◆ **What you should do**: From the first line of the data through the line containing "-- W1C flags", return each line exactly.

Collected data entries:

/-- Register accesses do what R12, R80, R266 to R285, R295 and R309 say. Where these rules leave a point open, a clause follows the model's choice
(log entries 8, 47 and 134). -/
def Obligations.RegisterCommands : Prop :=
  -- REGISTER_WRITE (R12): RW fields of ATU_STROKE_OUT take the value
  (∀ (s : State) (v same : Word), s.atu.accepts .host true 0x0050 v 0xF →
    Runs (.registerWrite (.atu .host) 0x0050 v ⟨0xF, same⟩) s fun t => t.atu.fld 0x0050 31 16 = wfld v 31 16 ∧ t.atu.bit 0x0050 0 = wbit v 0 ∧
      t.atu.bound.answer.code = .ok) ∧
  -- W1C flags of ATU_SNAP_STATUS are cleared by ones, kept by zeros, and kept where hardware sets them in the same cycle (R12, R15)
  (∀ (s : State) (v same : Word), s.atu.accepts .host true 0x0400 v 0xF →
    Runs (.registerWrite (.atu .host) 0x0400 v ⟨0xF, same⟩) s fun t =>
      ∀ k, k < 5 → t.atu.bit 0x0400 k = (s.atu.bit 0x0400 k && (!wbit v k || wbit same k))) ∧
  -- before ATU_READY an access is answered with BUSY_RETRY (R266); out of reset it is logged as refused (R284); but for that and the event
  -- recorder's ring nothing changes
  (∀ (s : State) (off : BitVec 32) (v same : Word) (strb : BitVec 4), s.atu.bound.clkRun = true → s.atu.bound.ready = false →
    Runs (.registerWrite (.atu .host) off v ⟨strb, same⟩) s fun t => t.atu.bound = { s.atu.bound with answer := ⟨.busyRetry, 0⟩, refusal := t.atu.bound.refusal } ∧
      (s.atu.bound.inReset = false → t.atu.bit 0x0030 0 = true) ∧
      ∀ p : AtuPart, p ∉ [AtuPart.bound, AtuPart.evr] → p.same s.atu t.atu) ∧
  -- in the aggregator (R12): AGG_STN_SAND takes its RW fields, and AGG_SI_STATUS loses the flags written with ones
  (∀ (s : State) (v same : Word) (r : RegRow), s.agg.fwRuns = true → aggRow 0x60020 = some r →
    Runs (.registerWrite .agg 0x60020 v ⟨0xF, same⟩) s fun t => t.agg.reg 0x60020 = r.merge (s.agg.reg 0x60020) v) ∧
  (∀ (s : State) (v same : Word), s.agg.fwRuns = true →
    Runs (.registerWrite .agg 0xD0004 v ⟨0xF, same⟩) s fun t =>
      ∀ k, k < 10 → wbit (t.agg.reg 0xD0004) k = (wbit (s.agg.reg 0xD0004) k && (!wbit v k || wbit same k))) ∧
  -- LATCHED_READ (R80): reading the LO half of HT latches its HI half
  (∀ (s : State), s.atu.accepts .host false 0x0100 0 0xF →
    Runs (.latchedRead (.atu .host) ⟨0x0100, 0xF⟩) s fun t => t.atu.reg 0x0104 = w32 (s.atu.time.ht / 2 ^ 32) ∧ t.atu.bound.answer.code = .ok) ∧
  (∀ (s : State) (strb : BitVec 4), s.agg.fwRuns = true →
    Runs (.latchedRead .agg ⟨0x1008, strb⟩) s fun t => t.agg.reg (latchKey 0x1008) = BitVec.ofNat 32 (s.agg.wide 0x1008 / 2 ^ 32)) ∧
  -- ATU_RESET_CTL_WRITE (R268): the key asserts the main reset, and RESET_CAUSE names it
  (∀ (s : State) (src : RegFrom) (v : Word), s.atu.accepts src true 0x0010 v 0xF →
    Runs (.atuResetCtlWrite src v) s fun t => t.atu.bound.inReset = true ∧ t.atu.time.state = .unset ∧ t.atu.reg 0x0014 = 8) ∧
  -- ATU_OWNER_WRITE (R282)
  (∀ (s : State) (v : Word), s.atu.accepts .host true 0x000C v 0xF →
    Runs (.atuOwnerWrite v) s fun t => t.atu.fld 0x000C 15 0 = wfld v 15 0) ∧
  -- REGISTER_REQUEST (R295): a read is answered with the word, at once, on the port it came by
  (∀ (s : State) (p : PortId) (m : List Byte), s.atu.accepts (.port p (BitVec.ofNat 16 (leAt m 0 2))) false (leAt m 4 2) (w32 (leAt m 8 4)) 0xF →
    (s.atu.port p).state = .up → m.length = 12 → (leAt m 2 1).testBit 0 = false →
    Runs (.registerRequest p m) s fun t => (t.atu.port p).waiting =
      (s.atu.port p).waiting ++ [(4, regResponse (leAt m 0 2) ⟨.ok, s.atu.readWord .agg (leAt m 4 2)⟩ false)]) ∧
  -- while the ATU is in reset it is discarded (R266)
  (∀ (s : State) (p : PortId) (m : List Byte), s.atu.bound.inReset = true → Runs (.registerRequest p m) s fun t => t.atu = s.atu) ∧
  -- REGISTER_RESPONSE (R556): a word that was read joins the sequence that asked for it; a refusal ends a command's writes
  (∀ (s : State) (p : Fin 64) (m : List Byte) (j : RegJob) (o : RegOp), s.agg.linksLive = true → s.agg.portUp p.val = true → m.length = 12 →
    s.agg.acc.jobs = [j] → j.port = p.val → j.now = some (o, leAt m 0 2) → o.wr = false → j.todo ≠ [] → leAt m 2 1 = statusCode .ok →
    Runs (.registerResponse p m) s fun t => ∃ j' ∈ t.agg.acc.jobs, j'.ident = j.ident ∧ j'.got = j.got ++ [BitVec.ofNat 32 (leAt m 8 4)]) ∧
  (∀ (s : State) (p : Fin 64) (m : List Byte) (j : RegJob) (o : RegOp), s.agg.linksLive = true → s.agg.portUp p.val = true → m.length = 12 →
    s.agg.acc.jobs = [j] → j.port = p.val → j.now = some (o, leAt m 0 2) → j.use = .write → leAt m 2 1 = statusCode .privilege →
    Runs (.registerResponse p m) s fun t => t.agg.acc.jobs = []) ∧
  -- OOB_RESET (R309, R310): 32 reset blocks in a row on a port in block lock assert the main reset; fewer do nothing
  (∀ (s : State) (p : PortId) (blocks : List LineBlock), (s.atu.port p).training.blockLock = true → oobRun 0 blocks = true →
    Runs (.oobReset p blocks) s fun t => t.atu.bound.inReset = true ∧ t.atu.bound.sources.testBit 4 = true) ∧
  (∀ (s : State) (p : PortId) (blocks : List LineBlock), (s.atu.port p).training.blockLock = false ∨ blocks.length < 32 →
    Runs (.oobReset p blocks) s fun t => t.atu = s.atu)

/-- Resets, readiness, clock and the safety inputs of the ATU do what R264 to R275, R301, R302, R673 and R751 say. Where these rules leave a point
open, a clause follows the model's choice (log entries 19 and 48). -/
def Obligations.DomainCommands : Prop :=
  -- ATU_POR and ATU_RST (R264): the main reset is asserted, with its cause; the time base is UNSET and the ports are DOWN
  (∀ (s : State), s.atu.bound.inReset = false →
    Runs .atuPor s fun t => t.atu.bound.inReset = true ∧ t.atu.reg 0x0014 = 1 ∧ t.atu.time.state = .unset ∧ t.atu.portA.state = .down ∧ t.atu.portB.state = .down ∧
      t.atu.evr.recs = [] ∧ t.atu.evr.nv = s.atu.evr.nv) ∧
  (∀ (s : State), s.atu.bound.inReset = false →
    Runs .atuRst s fun t => t.atu.bound.inReset = true ∧ t.atu.reg 0x0014 = 2 ∧ t.atu.time.state = .unset ∧ t.atu.portA.state = .down ∧ t.atu.portB.state = .down ∧
      t.atu.evr = s.atu.evr ∧ t.atu.age = { s.atu.age with strobeAt := none } ∧ t.atu.bound.rstLow = true) ∧
  -- MAIN_PWROK_LOW (R264): a reset source while ATU_RST_N is deasserted, alone or with those that hold the reset already
  (∀ (s : State), s.atu.bound.rstLow = false →
    Runs .mainPwrokLow s fun t => t.atu.bound.inReset = true ∧ t.atu.bound.mainPwrOk = false ∧ t.atu.bound.sources.testBit 2 = true ∧
      (s.atu.bound.inReset = false → t.atu.reg 0x0014 = 4)) ∧
  (∀ (s : State), s.atu.bound.rstLow = true → Runs .mainPwrokLow s fun t => t.atu.regs = s.atu.regs ∧ t.atu.bound.mainPwrOk = false) ∧
  -- MAIN_RESET_RELEASE (R265, R274, R275): after 2 microseconds; DIE_ID is sampled, and one with its low bits set is invalid
  (∀ (s : State) (dieId : Word), s.atu.bound.inReset = true → s.atu.bound.resetAt + 2000 ≤ s.atu.time.elapsed →
    Runs (.mainResetRelease dieId) s fun t => t.atu.bound.inReset = false ∧ t.atu.reg 0x0008 = dieId ∧ t.atu.bit 0x0030 8 = decide (wfld dieId 5 0 ≠ 0) ∧
      t.atu.bound.releaseAt = some s.atu.time.elapsed) ∧
  -- ATU_READY (R266): 2 microseconds after the release
  (∀ (s : State) (b : Nat), s.atu.bound.releaseAt = some b → s.atu.bound.inReset = false → s.atu.bound.ready = false → b + 2000 ≤ s.atu.time.elapsed →
    Runs .atuReady s fun t => t.atu.bound.ready = true ∧ wbit (t.atu.reg (bndFlag 2).stat) 2 = true) ∧
  (∀ (s : State) (b : Nat), s.atu.bound.releaseAt = some b → s.atu.time.elapsed < b + 2000 → Runs .atuReady s fun t => t.atu = s.atu) ∧
  -- ATU_CLK_STOP (R751): an access of the host waits from then on
  (∀ (s : State), s.atu.bound.clkRun = true →
    Runs .atuClkStop s fun t => t.atu.bound.clkRun = false ∧ t.atu.bound.clkStopAt = s.atu.time.elapsed ∧ t.atu.time = s.atu.time ∧ t.atu.samp = s.atu.samp) ∧
  -- ATU_CLK_RESTART (R751): what ATU_CLK times had stood still
  (∀ (s : State), s.atu.bound.clkRun = false → s.atu.bound.held = [] → s.atu.powerFailing = false →
    Runs .atuClkRestart s fun t => t.atu.bound.clkRun = true ∧
      ∀ n : Fin 16, t.atu.sand[n].runSince = s.atu.sand[n].runSince + (s.atu.time.elapsed - s.atu.bound.clkStopAt)) ∧
  -- LOOPBACK_RETURN (R301): the payload goes back unchanged; after the 64th the port enters UP
  (∀ (s : State) (p : PortId) (w : List Byte), (s.atu.port p).loopDue = some w → (s.atu.port p).training.loops < 63 →
    Runs (.loopbackReturn p) s fun t => (t.atu.port p).loopDue = none ∧ (t.atu.port p).training.loops = (s.atu.port p).training.loops + 1 ∧
      (t.atu.port p).lastTx = some (dieFlit 4 0 0 (s.atu.port p).retry.ackField 116 w)) ∧
  (∀ (s : State) (p : PortId) (w : List Byte), (s.atu.port p).loopDue = some w → (s.atu.port p).training.loops = 63 → (s.atu.port p).state = .calibrate →
    Runs (.loopbackReturn p) s fun t => (t.atu.port p).state = .up) ∧
  -- SAFETY_BEAT_SEND (R302): every 100 microseconds on every port in UP
  (∀ (s : State), s.atu.portA.state = .up → s.atu.safe.beatA + 100000 ≤ s.atu.time.elapsed →
    Runs .safetyBeatSend s fun t => t.atu.portA.safetyDue = true ∧ t.atu.safe.beatA = s.atu.time.elapsed) ∧
  (∀ (s : State), s.atu.portB.state = .up → s.atu.safe.beatB + 100000 ≤ s.atu.time.elapsed →
    Runs .safetyBeatSend s fun t => t.atu.portB.safetyDue = true ∧ t.atu.safe.beatB = s.atu.time.elapsed) ∧
  -- SAFE_IN_CHANGE (R302): the recognised level, what was asserted since the last flit, and an extra SAFETY flit on every port in UP
  (∀ (s : State) (level : BitVec 8), s.atu.bound.inReset = false → level.toNat ≠ s.atu.safe.now →
    Runs (.safeInChange level) s fun t => t.atu.safe.now = level.toNat ∧ t.atu.safe.sinceA = s.atu.safe.sinceA ||| level.toNat ∧
      t.atu.safe.sinceB = s.atu.safe.sinceB ||| level.toNat ∧ (s.atu.portA.state = .up → t.atu.portA.safetyDue = true) ∧
      (s.atu.portB.state = .up → t.atu.portB.safetyDue = true)) ∧
  -- SAFE_IN_PATH_TEST (R673): each test is counted, and an input whose test fails shows a self-check fault
  (∀ (s : State), s.atu.inRun = true → Runs (.safeInPathTest 0) s fun t => t.atu.fld 0x6808 31 16 = (s.atu.fld 0x6808 31 16 + 1) % 65536 ∧ t.atu.fld 0x6808 7 0 = s.atu.fld 0x6808 7 0) ∧
  (∀ (s : State) (fails : BitVec 8), s.atu.inRun = true → fails ≠ 0 →
    Runs (.safeInPathTest fails) s fun t => (∀ k, k < 8 → wbit (t.atu.reg 0x6808) k = (wbit (s.atu.reg 0x6808) k || fails.getLsbD k)) ∧ t.atu.bit 0x6800 8 = true)

/-- The event recorder does what R244 to R257 say. Where these rules leave a point open, a clause follows the model's choice (log entries 45, 46 and
120). -/
def Obligations.RecorderCommands : Prop :=
  -- EVR_RD_DATA_READ (R247): 4 bytes of the ring at RD_POS, which moves on
  (∀ (s : State), s.atu.accepts .host false 0x601C 0 0xF →
    Runs (.evrRdDataRead ⟨.host, 0xF⟩) s fun t => t.atu.bound.answer = ⟨.ok, s.atu.readWord .host 0x601C⟩ ∧
      (t.atu.sideRegs .host).evrRdPos.toNat = ((s.atu.sideRegs .host).evrRdPos.toNat + 4) % 65536) ∧
  -- EVR_HOST_COMMIT (R248): with no flush in the way, a record of type 0x0D at the write position
  (∀ (s : State) (v : Word), s.atu.accepts .host true 0x6100 v 0xF → s.atu.bit 0x6000 0 = true → s.atu.bit 0x6004 0 = false →
    s.atu.evr.flush = none →
    Runs (.evrHostCommit v) s fun t => ∃ kept r, t.atu.evr.recs = kept ++ [r] ∧ r.typ = 0x0D ∧ r.sev = wfld v 2 0 ∧ r.source = wfld v 15 8 ∧ r.pos = s.atu.evr.wr ∧
      r.detail.length = 8 * (wfld v 20 16 - 4)) ∧
  -- EVR_FLUSH_CTL (R251): a command flush runs, and shows BUSY
  (∀ (s : State) (src : RegFrom) (v : Word), s.atu.accepts src true 0x6020 v 0xF → wbit v 0 = true →
    Runs (.evrFlushCtl src v) s fun t => ∃ f, t.atu.evr.flush = some f ∧ f.reason = 3 ∧ f.slot = 1 - t.atu.evr.slot ∧ t.atu.bit 0x6004 1 = true) ∧
  -- EVR_FAULT_FLUSH (R252)
  (∀ (s : State), s.atu.faultFlushReady = true →
    Runs .evrFaultFlush s fun t => ∃ f, t.atu.evr.flush = some f ∧ f.reason = 2 ∧ t.atu.evr.faultDue = false ∧ t.atu.bit 0x6004 1 = true) ∧
  (∀ (s : State), s.atu.faultFlushReady = false → Runs .evrFaultFlush s fun t => t.atu = s.atu) ∧
  -- EVR_FLUSH_DONE (R253, R257): records and, last, the header lie in the other slot, which is then the newest
  (∀ (s : State) (f : EvrFlush), s.atu.evr.flush = some f → s.atu.holdUpOver f = false →
    Runs .evrFlushDone s fun t => t.atu.evr.flush = none ∧ t.atu.evr.slot = f.slot ∧ t.atu.evr.lastEnd = some s.atu.time.elapsed ∧
      t.atu.bit 0x6004 1 = false ∧
      t.atu.evr.nv = mwrite (mwrite s.atu.evr.nv (nvSlot f.slot + 64) f.body) (nvSlot f.slot) (s.atu.flushHeader f)) ∧
  -- but a power-fail flush that is unfinished when the hold-up ends fails (R257)
  (∀ (s : State) (f : EvrFlush), s.atu.evr.flush = some f → s.atu.holdUpOver f = true →
    Runs .evrFlushDone s fun t => t.atu.evr.flush = none ∧ t.atu.evr.slot = s.atu.evr.slot ∧ t.atu.bit 0x6004 9 = true) ∧
  -- EVR_FLUSH_ERR (R257): the slot keeps no valid image
  (∀ (s : State) (f : EvrFlush), s.atu.evr.flush = some f →
    Runs .evrFlushErr s fun t => t.atu.evr.flush = none ∧ t.atu.evr.slot = s.atu.evr.slot ∧ t.atu.bit 0x6004 1 = false ∧
      t.atu.evr.nv = mwrite s.atu.evr.nv (nvSlot f.slot) (zeros 64)) ∧
  -- EVR_LOAD (R250): the life counters come from the newest valid image, one more power cycle being counted; with none they start at 0 and 1
  (∀ (s : State) (k : Nat), s.atu.hasEvr = true → s.atu.evr.loaded = false → nvNewest s.atu.evr.nv = some k →
    Runs .evrLoad s fun t => t.atu.evr.loaded = true ∧ t.atu.evr.slot = k ∧ t.atu.reg 0x6008 = BitVec.ofNat 32 (mreadNat s.atu.evr.nv (nvSlot k + 8) 4) ∧
      (t.atu.reg 0x600C).toNat = min 0xFFFFFFFF (mreadNat s.atu.evr.nv (nvSlot k + 12) 4 + 1)) ∧
  (∀ (s : State), s.atu.hasEvr = true → s.atu.evr.loaded = false → nvNewest s.atu.evr.nv = none →
    Runs .evrLoad s fun t => t.atu.evr.loaded = true ∧ t.atu.reg 0x6008 = 0 ∧ t.atu.reg 0x600C = 1) ∧
  -- PWR_FAIL (R219, R234, R255): no test runs on, and the power-fail flush starts
  (∀ (s : State), s.atu.powerFailing = false → s.atu.hasEvr = true → s.atu.bound.clkRun = true →
    Runs (.pwrFail true) s fun t => t.atu.bit 0x0018 16 = true ∧ (∀ n : Fin 16, t.atu.sand[n].run = false) ∧
      ∃ f, t.atu.evr.flush = some f ∧ f.reason = 1)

◆ **Expected answer**:
/-- Register accesses do what R12, R80, R266 to R285, R295 and R309 say. Where these rules leave a point open, a clause follows the model's choice
(log entries 8, 47 and 134). -/
def Obligations.RegisterCommands : Prop :=
  -- REGISTER_WRITE (R12): RW fields of ATU_STROKE_OUT take the value
  (∀ (s : State) (v same : Word), s.atu.accepts .host true 0x0050 v 0xF →
    Runs (.registerWrite (.atu .host) 0x0050 v ⟨0xF, same⟩) s fun t => t.atu.fld 0x0050 31 16 = wfld v 31 16 ∧ t.atu.bit 0x0050 0 = wbit v 0 ∧
      t.atu.bound.answer.code = .ok) ∧
  -- W1C flags of ATU_SNAP_STATUS are cleared by ones, kept by zeros, and kept where hardware sets them in the same cycle (R12, R15)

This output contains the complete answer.